[Saved data entries]
▽

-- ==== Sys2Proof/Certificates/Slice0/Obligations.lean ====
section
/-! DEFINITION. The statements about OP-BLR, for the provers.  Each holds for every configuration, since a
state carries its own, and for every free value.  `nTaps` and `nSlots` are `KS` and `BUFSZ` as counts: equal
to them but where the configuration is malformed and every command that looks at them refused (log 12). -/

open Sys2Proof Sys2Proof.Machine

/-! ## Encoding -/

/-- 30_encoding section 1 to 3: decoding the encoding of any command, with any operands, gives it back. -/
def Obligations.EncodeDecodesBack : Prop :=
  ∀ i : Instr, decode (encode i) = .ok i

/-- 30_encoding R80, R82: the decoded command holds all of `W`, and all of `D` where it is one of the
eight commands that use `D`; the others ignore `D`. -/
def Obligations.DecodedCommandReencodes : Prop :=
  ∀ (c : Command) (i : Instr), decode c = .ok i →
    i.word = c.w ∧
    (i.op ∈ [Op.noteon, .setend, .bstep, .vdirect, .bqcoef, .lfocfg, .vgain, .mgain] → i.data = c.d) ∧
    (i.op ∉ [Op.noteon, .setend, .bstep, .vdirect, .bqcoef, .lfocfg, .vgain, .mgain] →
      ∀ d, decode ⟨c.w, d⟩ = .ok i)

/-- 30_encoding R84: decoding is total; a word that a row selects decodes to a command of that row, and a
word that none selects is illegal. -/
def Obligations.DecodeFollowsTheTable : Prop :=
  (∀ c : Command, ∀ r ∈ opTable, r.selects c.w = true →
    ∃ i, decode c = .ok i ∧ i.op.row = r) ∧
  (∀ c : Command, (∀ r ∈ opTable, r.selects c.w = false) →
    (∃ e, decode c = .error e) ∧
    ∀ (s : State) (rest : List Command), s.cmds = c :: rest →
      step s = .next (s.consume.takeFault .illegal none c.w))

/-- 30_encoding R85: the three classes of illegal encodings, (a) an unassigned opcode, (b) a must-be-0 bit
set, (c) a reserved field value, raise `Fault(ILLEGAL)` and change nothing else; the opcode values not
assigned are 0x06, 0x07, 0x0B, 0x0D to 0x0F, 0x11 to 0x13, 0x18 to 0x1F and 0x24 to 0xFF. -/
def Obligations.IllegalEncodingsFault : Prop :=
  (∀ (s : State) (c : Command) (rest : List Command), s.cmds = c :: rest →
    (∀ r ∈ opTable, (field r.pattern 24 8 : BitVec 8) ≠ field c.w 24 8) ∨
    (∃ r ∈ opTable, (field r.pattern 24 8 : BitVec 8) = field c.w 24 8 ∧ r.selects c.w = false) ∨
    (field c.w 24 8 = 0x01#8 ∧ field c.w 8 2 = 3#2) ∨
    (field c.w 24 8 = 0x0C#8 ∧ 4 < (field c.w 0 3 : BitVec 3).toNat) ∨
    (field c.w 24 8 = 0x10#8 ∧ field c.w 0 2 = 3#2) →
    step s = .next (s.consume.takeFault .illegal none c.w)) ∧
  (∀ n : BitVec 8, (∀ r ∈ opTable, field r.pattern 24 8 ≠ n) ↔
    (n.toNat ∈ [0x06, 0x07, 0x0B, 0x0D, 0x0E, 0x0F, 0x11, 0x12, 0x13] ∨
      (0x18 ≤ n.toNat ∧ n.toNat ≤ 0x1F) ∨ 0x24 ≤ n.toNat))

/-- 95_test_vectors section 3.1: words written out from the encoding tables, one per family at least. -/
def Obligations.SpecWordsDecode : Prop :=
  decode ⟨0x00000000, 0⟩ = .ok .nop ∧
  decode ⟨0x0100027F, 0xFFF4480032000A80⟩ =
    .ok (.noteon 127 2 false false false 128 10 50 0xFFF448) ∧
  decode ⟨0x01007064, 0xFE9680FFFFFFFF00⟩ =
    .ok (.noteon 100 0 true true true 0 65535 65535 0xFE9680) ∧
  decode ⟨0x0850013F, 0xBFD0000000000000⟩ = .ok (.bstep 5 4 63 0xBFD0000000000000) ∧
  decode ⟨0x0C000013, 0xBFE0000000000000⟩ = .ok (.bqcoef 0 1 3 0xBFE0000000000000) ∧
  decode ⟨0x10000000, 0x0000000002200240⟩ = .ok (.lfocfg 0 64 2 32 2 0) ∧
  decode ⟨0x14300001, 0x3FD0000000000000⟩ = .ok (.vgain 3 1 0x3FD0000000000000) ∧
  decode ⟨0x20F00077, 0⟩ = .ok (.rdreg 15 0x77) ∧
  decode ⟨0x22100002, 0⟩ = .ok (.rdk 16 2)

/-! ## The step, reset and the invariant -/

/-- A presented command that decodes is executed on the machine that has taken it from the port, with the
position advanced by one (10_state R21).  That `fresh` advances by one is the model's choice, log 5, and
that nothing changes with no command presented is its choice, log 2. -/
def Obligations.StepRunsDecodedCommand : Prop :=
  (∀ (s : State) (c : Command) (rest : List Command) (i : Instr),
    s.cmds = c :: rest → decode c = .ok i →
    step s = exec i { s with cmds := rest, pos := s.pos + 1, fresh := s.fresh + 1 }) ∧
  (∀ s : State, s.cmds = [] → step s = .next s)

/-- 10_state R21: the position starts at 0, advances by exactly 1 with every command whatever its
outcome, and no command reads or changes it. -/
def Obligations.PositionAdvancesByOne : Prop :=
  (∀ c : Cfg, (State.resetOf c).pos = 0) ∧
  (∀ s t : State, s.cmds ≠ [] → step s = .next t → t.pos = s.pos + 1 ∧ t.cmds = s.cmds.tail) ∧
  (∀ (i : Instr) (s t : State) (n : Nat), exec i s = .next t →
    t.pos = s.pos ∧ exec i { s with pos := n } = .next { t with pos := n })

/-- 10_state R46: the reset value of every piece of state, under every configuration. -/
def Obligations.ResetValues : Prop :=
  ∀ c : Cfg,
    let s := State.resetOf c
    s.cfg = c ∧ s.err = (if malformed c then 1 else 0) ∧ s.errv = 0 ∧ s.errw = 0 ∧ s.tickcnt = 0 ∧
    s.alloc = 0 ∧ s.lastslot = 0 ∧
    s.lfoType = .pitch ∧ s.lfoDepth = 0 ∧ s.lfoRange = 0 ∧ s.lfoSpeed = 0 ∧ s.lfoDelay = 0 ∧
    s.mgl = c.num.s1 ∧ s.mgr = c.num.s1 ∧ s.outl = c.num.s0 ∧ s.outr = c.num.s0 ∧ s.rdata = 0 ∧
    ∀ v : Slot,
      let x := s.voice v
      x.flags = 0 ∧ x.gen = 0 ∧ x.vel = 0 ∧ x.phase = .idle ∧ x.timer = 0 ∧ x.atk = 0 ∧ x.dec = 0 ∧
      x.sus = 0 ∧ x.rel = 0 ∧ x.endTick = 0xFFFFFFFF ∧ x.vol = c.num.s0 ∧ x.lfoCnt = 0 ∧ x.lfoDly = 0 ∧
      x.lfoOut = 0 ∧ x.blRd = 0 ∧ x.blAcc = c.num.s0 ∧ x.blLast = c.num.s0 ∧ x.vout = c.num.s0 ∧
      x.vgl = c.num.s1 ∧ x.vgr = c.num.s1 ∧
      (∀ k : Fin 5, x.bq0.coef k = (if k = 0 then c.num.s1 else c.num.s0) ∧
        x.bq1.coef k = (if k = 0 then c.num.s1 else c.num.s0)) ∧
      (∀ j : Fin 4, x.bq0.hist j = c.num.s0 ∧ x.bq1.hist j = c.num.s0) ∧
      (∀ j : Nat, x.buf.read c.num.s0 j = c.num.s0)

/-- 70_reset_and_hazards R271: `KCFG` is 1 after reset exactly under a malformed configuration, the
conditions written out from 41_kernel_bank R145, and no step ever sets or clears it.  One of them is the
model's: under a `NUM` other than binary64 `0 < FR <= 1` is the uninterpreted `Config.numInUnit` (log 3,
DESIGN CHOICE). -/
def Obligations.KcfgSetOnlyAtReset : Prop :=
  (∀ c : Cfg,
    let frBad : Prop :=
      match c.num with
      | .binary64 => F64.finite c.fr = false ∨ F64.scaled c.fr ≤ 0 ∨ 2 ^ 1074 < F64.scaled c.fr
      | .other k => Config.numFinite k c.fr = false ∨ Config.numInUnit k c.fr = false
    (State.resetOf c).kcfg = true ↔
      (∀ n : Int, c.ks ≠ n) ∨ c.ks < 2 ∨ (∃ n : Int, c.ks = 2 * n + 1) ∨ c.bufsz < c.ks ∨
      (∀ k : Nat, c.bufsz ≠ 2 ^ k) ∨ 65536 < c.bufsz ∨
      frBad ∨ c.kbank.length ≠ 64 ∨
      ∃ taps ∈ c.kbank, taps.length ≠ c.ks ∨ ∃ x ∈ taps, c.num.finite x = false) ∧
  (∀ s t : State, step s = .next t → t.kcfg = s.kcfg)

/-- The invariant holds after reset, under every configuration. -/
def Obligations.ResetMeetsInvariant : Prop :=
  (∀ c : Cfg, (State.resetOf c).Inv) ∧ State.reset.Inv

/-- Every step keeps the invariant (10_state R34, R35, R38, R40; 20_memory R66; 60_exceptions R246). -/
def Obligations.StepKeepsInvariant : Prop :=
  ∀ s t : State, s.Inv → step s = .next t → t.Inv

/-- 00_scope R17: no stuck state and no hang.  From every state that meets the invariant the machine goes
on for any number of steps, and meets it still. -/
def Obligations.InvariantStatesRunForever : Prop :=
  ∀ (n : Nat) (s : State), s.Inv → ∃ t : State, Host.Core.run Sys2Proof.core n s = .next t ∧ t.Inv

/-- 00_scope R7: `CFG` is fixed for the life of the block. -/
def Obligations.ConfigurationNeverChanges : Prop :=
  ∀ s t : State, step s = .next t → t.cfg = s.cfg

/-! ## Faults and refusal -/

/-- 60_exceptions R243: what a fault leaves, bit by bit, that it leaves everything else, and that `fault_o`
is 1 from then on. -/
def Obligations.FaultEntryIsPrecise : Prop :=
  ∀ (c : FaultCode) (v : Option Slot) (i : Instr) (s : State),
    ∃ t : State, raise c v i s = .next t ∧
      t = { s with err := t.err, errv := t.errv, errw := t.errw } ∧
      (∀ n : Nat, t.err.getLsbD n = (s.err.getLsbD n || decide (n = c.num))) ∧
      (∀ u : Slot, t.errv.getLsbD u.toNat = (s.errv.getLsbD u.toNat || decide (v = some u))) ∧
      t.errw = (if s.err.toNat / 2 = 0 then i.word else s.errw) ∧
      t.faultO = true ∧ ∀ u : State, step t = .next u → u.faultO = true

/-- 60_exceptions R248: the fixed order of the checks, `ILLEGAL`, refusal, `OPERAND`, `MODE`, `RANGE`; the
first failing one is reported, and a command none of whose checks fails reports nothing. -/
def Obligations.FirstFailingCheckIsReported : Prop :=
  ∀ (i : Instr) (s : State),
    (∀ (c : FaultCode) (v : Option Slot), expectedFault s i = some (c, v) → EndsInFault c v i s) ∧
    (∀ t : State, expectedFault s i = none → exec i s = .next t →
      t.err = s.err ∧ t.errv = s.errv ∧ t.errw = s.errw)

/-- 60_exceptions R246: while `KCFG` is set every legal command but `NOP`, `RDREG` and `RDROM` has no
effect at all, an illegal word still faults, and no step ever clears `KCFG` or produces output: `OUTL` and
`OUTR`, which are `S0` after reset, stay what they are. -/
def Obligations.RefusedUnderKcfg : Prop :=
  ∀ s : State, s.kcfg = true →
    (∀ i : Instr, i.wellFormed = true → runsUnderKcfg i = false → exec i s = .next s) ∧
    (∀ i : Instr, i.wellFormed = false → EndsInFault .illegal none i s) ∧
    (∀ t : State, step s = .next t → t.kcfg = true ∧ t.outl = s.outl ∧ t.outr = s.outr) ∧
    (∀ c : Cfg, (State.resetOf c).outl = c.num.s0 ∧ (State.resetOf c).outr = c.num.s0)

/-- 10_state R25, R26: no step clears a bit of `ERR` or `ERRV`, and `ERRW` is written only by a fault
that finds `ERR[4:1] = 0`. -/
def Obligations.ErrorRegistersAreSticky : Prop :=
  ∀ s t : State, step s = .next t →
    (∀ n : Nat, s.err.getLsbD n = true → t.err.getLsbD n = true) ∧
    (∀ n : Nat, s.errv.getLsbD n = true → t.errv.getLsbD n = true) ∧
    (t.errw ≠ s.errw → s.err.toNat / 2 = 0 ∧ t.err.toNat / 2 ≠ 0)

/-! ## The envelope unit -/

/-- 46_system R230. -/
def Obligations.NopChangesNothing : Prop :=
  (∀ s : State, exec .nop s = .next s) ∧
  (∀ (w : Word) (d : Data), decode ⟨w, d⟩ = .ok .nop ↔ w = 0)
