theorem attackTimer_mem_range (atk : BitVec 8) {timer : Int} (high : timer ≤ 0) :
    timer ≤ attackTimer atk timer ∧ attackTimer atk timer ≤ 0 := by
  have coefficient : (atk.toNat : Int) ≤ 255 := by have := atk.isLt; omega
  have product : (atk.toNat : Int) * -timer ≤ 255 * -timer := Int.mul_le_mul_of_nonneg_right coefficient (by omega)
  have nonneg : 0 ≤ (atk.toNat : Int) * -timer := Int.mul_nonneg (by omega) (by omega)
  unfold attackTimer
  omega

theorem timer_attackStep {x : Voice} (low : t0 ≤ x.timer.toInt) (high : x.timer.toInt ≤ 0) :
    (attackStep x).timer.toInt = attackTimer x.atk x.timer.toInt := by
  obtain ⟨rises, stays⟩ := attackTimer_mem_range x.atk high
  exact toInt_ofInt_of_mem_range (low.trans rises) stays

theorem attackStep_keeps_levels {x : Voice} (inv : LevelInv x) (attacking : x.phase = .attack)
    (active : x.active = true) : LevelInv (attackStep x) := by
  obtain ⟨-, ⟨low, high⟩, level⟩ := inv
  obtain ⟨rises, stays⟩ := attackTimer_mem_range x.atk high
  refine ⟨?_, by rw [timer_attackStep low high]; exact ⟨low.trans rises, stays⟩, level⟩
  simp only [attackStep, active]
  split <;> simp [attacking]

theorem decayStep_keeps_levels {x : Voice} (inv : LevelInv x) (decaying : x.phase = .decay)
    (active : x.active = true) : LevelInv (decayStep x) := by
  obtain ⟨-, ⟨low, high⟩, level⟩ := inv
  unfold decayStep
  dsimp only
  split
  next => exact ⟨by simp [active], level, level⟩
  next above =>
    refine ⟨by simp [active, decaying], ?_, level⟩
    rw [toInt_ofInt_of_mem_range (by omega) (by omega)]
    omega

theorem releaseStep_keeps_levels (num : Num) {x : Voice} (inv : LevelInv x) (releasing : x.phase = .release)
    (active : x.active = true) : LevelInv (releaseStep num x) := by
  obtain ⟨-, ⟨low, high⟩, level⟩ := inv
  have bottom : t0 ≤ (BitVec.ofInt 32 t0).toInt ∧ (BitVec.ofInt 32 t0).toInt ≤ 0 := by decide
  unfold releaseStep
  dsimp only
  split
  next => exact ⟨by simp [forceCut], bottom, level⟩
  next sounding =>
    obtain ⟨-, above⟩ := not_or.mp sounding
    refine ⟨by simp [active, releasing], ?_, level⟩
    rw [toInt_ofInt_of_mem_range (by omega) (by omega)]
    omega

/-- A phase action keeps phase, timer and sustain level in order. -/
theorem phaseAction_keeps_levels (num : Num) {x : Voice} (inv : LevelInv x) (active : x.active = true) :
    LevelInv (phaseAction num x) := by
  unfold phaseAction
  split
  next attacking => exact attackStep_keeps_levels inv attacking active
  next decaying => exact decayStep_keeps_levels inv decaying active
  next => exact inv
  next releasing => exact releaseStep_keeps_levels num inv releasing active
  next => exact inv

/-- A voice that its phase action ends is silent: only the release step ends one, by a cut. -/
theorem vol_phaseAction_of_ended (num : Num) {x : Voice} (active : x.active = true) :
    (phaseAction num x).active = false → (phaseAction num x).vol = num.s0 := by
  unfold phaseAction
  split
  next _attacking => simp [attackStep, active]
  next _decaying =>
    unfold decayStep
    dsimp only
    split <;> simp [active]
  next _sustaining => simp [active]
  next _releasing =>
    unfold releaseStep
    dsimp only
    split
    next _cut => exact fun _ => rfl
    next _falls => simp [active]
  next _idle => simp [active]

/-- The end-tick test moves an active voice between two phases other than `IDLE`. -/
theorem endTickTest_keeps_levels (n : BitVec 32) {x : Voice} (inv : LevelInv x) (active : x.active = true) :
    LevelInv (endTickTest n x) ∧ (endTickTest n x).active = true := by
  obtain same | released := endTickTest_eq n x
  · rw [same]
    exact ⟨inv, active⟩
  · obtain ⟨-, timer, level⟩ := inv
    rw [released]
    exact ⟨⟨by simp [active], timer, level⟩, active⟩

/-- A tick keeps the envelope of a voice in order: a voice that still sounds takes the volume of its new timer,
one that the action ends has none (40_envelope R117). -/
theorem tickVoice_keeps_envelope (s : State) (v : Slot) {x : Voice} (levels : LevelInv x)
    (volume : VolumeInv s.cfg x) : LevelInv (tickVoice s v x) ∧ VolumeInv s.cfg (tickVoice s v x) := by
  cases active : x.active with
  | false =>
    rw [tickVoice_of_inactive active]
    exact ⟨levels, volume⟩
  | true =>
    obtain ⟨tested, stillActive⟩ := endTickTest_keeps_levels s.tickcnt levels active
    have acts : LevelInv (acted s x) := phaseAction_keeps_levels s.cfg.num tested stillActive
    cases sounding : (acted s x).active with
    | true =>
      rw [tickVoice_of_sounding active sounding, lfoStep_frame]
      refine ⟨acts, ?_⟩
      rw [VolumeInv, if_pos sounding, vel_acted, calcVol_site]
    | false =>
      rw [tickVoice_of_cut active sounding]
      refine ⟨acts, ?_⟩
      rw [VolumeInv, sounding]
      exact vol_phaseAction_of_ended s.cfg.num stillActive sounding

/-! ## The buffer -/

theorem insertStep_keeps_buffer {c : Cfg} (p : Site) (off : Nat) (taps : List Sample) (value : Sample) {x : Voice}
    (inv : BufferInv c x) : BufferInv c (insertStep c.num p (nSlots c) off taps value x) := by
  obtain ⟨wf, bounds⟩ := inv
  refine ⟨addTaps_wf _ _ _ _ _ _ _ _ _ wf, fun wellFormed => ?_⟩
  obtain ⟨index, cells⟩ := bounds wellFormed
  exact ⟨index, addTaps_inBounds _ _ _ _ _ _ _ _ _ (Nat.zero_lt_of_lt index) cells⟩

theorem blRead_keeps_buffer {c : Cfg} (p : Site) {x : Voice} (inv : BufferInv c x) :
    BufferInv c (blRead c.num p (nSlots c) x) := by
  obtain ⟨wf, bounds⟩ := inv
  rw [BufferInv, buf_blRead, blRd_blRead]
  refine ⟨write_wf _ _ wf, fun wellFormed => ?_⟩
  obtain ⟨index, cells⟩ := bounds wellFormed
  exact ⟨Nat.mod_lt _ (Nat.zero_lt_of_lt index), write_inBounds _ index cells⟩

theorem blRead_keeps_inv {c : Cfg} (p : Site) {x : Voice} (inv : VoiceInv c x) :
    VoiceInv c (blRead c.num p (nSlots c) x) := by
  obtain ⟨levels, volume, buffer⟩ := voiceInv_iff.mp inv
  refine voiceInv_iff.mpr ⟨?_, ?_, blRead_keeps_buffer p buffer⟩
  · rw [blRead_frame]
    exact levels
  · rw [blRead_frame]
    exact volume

△

[Exercise goal]
The lines above from the one with "conditions written out" through the one with "match c.num with" are to be duplicated exactly, ends included, with nothing added.

[Written answer]
conditions written out from 41_kernel_bank R145, and no step ever sets or clears it.  One of them is the
model's: under a `NUM` other than binary64 `0 < FR <= 1` is the uninterpreted `Config.numInUnit` (log 3,
DESIGN CHOICE). -/
def Obligations.KcfgSetOnlyAtReset : Prop :=
  (∀ c : Cfg,
    let frBad : Prop :=
      match c.num with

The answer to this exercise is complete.